Nous pourrions relire l’histoire de la construction depuis la révolution industrielle comme celle d’une fuite en avant, d’un effrayant élan de « destruction créatrice », chaque nouveau bâtiment amplifiant par sa virtuosité technique l’apparente obsolescence de ses prédécesseurs. Dans Durer, le nouveau livre de Pierre Caye que nous vous avons présenté le mois dernier et dont nous ne saurions une fois de plus vous recommander la lecture, un long chapitre est consacré à « la maintenance ou le travail au service de la durée ». Maintenance, un mot d’ordre dont la mise en œuvre n’est pas porteuse d’héroïsmes gratifiants et qui cadre mal avec la posture de créateur génial à laquelle certains architectes aiment être associés. Le philosophe fait d’ailleurs remarquer combien, au sein du système productif, que ce soit dans l’agriculture, l’infrastructure industrielle ou les NTIC (nouvelles technologies de l’information et de la communication), l’importance de la maintenance est toujours minimisée ; symboliquement d’abord (parce que non valorisante) mais surtout en tant que facteur réel de développement.
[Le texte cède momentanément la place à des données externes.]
-- ==== Sys2Proof/Machine/Ops.lean ====
section
/-! DEFINITION. The shared operations: rejecting a command (R800), the acceptance checks (R803), taking and
returning from a callback (R830, R831), holding (R840), output events (R861), writing TXBUF (R231). -/
namespace Sys2Proof.Machine

/-! ## Command errors -/

/-- R800: the command word in CMD_LAST is rejected: ERR, ERRV and ERR_CMD are written, nothing else changes. -/
def State.reject (s : State) (e : CmdError) : State := { s with err := some e, errCmd := s.cmdLast }

/-- R803: of a list of checks, the first that fails is reported. -/
def firstError : List (Bool × CmdError) → Option CmdError
  | [] => none
  | (failed, e) :: rest => if failed then some e else firstError rest

/-- R803 items 1 and 5 for a command outside the nested set of R834. -/
def State.outerChecks (s : State) : List (Bool × CmdError) := [(s.isHeld, .busy), (s.inCallback, .reentrant)]

/-- R803 item 1 for a command of the nested set of R834. -/
def State.nestedChecks (s : State) : List (Bool × CmdError) := [(s.isHeld, .busy)]

/-- R803 items 6 and 7 for a command on an existing, non-free connection. -/
def State.connChecks (s : State) (i : Slot) : List (Bool × CmdError) :=
  [(!s.connExists i, .cidx), ((s.conn i).free, .connFree)]

/-- R800, R801: reject with the first failing check, or run the command up to its first suspension or its
completion, in this same step. -/
def State.command (s : State) (checks : List (Bool × CmdError)) (run : State → State) :
    Host.Outcome State Fault Refusal :=
  .next (match firstError checks with
    | some e => s.reject e
    | none => run s)

/-! ## Callbacks: the block's trap mechanism -/

/-- R830 `call CB(kind, conn, svc, addr, len)`: CB_INFO, CB_ADDR and CB_LEN are written, the continuation is
saved in K_OUTER and SEQ becomes CB_WAIT; nothing else changes. -/
def State.raiseCallback (s : State) (kind : CbKind) (conn svc : Slot) (addr len : Nat) (k : CallbackK) : State :=
  { s with
    cbKind := kind
    cbConn := conn
    cbSvc := svc
    cbAddr := BitVec.ofNat 16 addr
    cbLen := BitVec.ofNat 16 len
    seq := .cbWait k }

/-- R710, R831: what CB_RET writes before the outer command goes on. -/
def State.callbackReturn (s : State) (value : Half) : State :=
  { s with cbRetval := value, cbKind := .none, done := true, seq := .idle }

/-! ## Holds -/

/-- R840 `hold until TX_PROTO == 0` inside a receive handler, which is never nested (R834): go on in this step,
or suspend with SEQ = HOLD. -/
def State.holdThen (s : State) (k : HoldK) (body : State → State) : State :=
  if s.txBusy then { s with seq := .hold k } else body s

/-- R840: where a hold of TCP_WAIT or TCP_CLOSE is kept: K_NESTED and CB_HOLD during a callback, else K_OUTER and HOLD. -/
def Sequencer.suspend (q : Sequencer) (k : CommandHold) : Sequencer :=
  match q with
  | .cbWait outer => .cbHold outer k
  | .idle => .hold (.command k)
  | .hold _ => .hold (.command k)
  | .cbHold outer _ => .cbHold outer k

/-- R840 `hold until TX_PROTO == 0` of a command that may be nested. -/
def State.commandHold (s : State) (k : CommandHold) (body : State → State) : State :=
  if s.txBusy then { s with seq := s.seq.suspend k } else body s

/-! ## Output events -/

/-- R861: append an event to the trace. -/
def State.emit (s : State) (e : Event) : State := { s with trace := s.trace ++ [e] }

/-- R860 `log(code, arg)`. -/
def State.log (s : State) (code : LogCode) (arg : Word) : State := s.emit (.log code arg)

/-! ## Writing the TX buffer -/

/-- `Byte(TXB + k) <- v` with R231's fault bit.  Outside the buffer no byte exists (R200) and nothing is written;
the block's own writes are always inside it when the parameters are well formed (log 5). -/
def State.txPut (s : State) (k : Nat) (v : Byte) : State :=
  if k < s.cfg.txBufSize then { s.noteTxUse with mem := Memory.write s.mem (txBase + k) v } else s

/-- Write bytes at TXB + k, TXB + k + 1, ... (MemWrite and Copy of R22). -/
def State.txPuts (s : State) (k : Nat) : List Byte → State
  | [] => s
  | v :: vs => (s.txPut k v).txPuts (k + 1) vs

/-- `Byte(TXB + k) <- Byte(TXB + k) | v`, as R611, R616, R660 and R680 set a TCP flag. -/
def State.txOr (s : State) (k : Nat) (v : Byte) : State := s.txPut k (s.tx8 k ||| v)

end Sys2Proof.Machine
end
Comment ne pas reconnaître qu’en architecture, ce qui relève du soin et de la lente transformation du bâti est très mal valorisé ? Si l’on pense que cela concerne près de 95 % des constructions, ne devrait-on pas y concentrer toute notre attention et notre créativité ? On se souvient que, pour l’un de leurs premiers concours (perdu), Lacaton & Vassal avaient proposé, plutôt que de restructurer entièrement une petite place publique, de réparer simplement ce qui était cassé et de consacrer le budget de construction à nettoyer et à entretenir l’espace public. Modestie qui avait été perçue comme une provocation. Pourtant, comme l’écrit Pierre Caye, « la maintenance se fait à maintes reprises la mère de l’innovation. La maintenance ne signifie pas seulement le statu quo et la conservation. De la maintenance naît aussi l’invention » (p. 212).
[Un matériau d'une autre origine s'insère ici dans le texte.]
-- ==== Sys2Proof/Machine/HostControl.lean ====
section
/-! DEFINITION. Resuming suspended commands (R831, R840), and the host's commands SVC_REG and CB_RET
(46_host_control.md). -/
namespace Sys2Proof.Machine

/-- R831: the outer command goes on after its callback; no rule examines the returned value. -/
def State.resumeCallback (s : State) : CallbackK → State
  | .more => s.complete 2
  | .udp t => s.finish t
  | .accept t g f => s.afterAccept t g f
  | .process t g i => s.afterProcess t g i
  | .closed t _ i => s.afterClosed t i

/-- R840: the outer command goes on after its hold. -/
def State.resumeHold (s : State) : HoldK → State
  | .command k => s.runCommandHold k
  | .synAck t _ f => s.synAckBody t f
  | .rst t g => s.rstBody t g
  | .estReply t g i => s.estReplyBody t g i
  | .estDone t _ _ => s.estDoneBody t
  | .finReply t g i => s.finReplyBody t g i
  | .finDone t _ i => s.finDoneBody t i

/-- R840: the block's own step, enabled when a command is held and TX_PROTO is 0; otherwise nothing happens. -/
def State.resume (s : State) : State :=
  if s.txBusy then s
  else match s.seq with
    | .idle => s
    | .cbWait _ => s
    | .hold k => State.resumeHold { s with seq := .idle } k
    | .cbHold outer k => State.runCommandHold { s with seq := .cbWait outer } k

/-- R700 SVC_REG. -/
def execSvcReg (j : Slot) (port : Half) (s : State) : Host.Outcome State Fault Refusal :=
  s.command (s.outerChecks ++ [(!s.svcExists j, .cidx)]) fun s =>
    (s.setSvc j { port := port, valid := true, priv := s.arg0 }).complete 0

/-- R710 CB_RET: E_BUSY in a hold, E_NOT_IN_CB when idle, else the callback returns and the outer command goes
on in this same step. -/
def execCbRet (value : Half) (s : State) : Host.Outcome State Fault Refusal :=
  s.command (s.nestedChecks ++ [(s.isIdle, .notInCb)]) fun s =>
    match s.seq with
    | .cbWait k => (s.callbackReturn value).resumeCallback k
    | .idle => s
    | .hold _ => s
    | .cbHold _ _ => s

end Sys2Proof.Machine
end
Or voici que les industries ayant jusqu’alors le plus contribué à l’épuisement délétère de nos ressources s’apprêtent, avec l’assentiment de l’ensemble de la classe politique, à lancer une nouvelle phase de destruction créatrice : à coups de produits miracles et de solutions toutes prêtes, des groupes industriels, relayés par une pléthore de nouveaux « spécialistes », se sont transformés en hérauts de la « transition écologique ». Eux seuls seraient capables de répondre à l’urgence de ce défi – leurs chaînes de production sont d’ailleurs déjà prêtes à nous envoyer leurs remèdes depuis la Chine. L’un des problèmes est que le temps de l’architecture – le temps nécessaire du projet, de sa conception jusqu’à sa réalisation – est perçu par la société comme trop long. En effet, l’architecture ne peut advenir sans une pensée inscrite dans un ici et maintenant par essence non reproductible d’un projet à l’autre. Réparer ou embellir par l’architecture c’est, en chaque lieu et en chaque moment, une responsabilité qui engage chaque acteur sur la durée et s’accommode peu des réponses normatives ou platement quantitatives.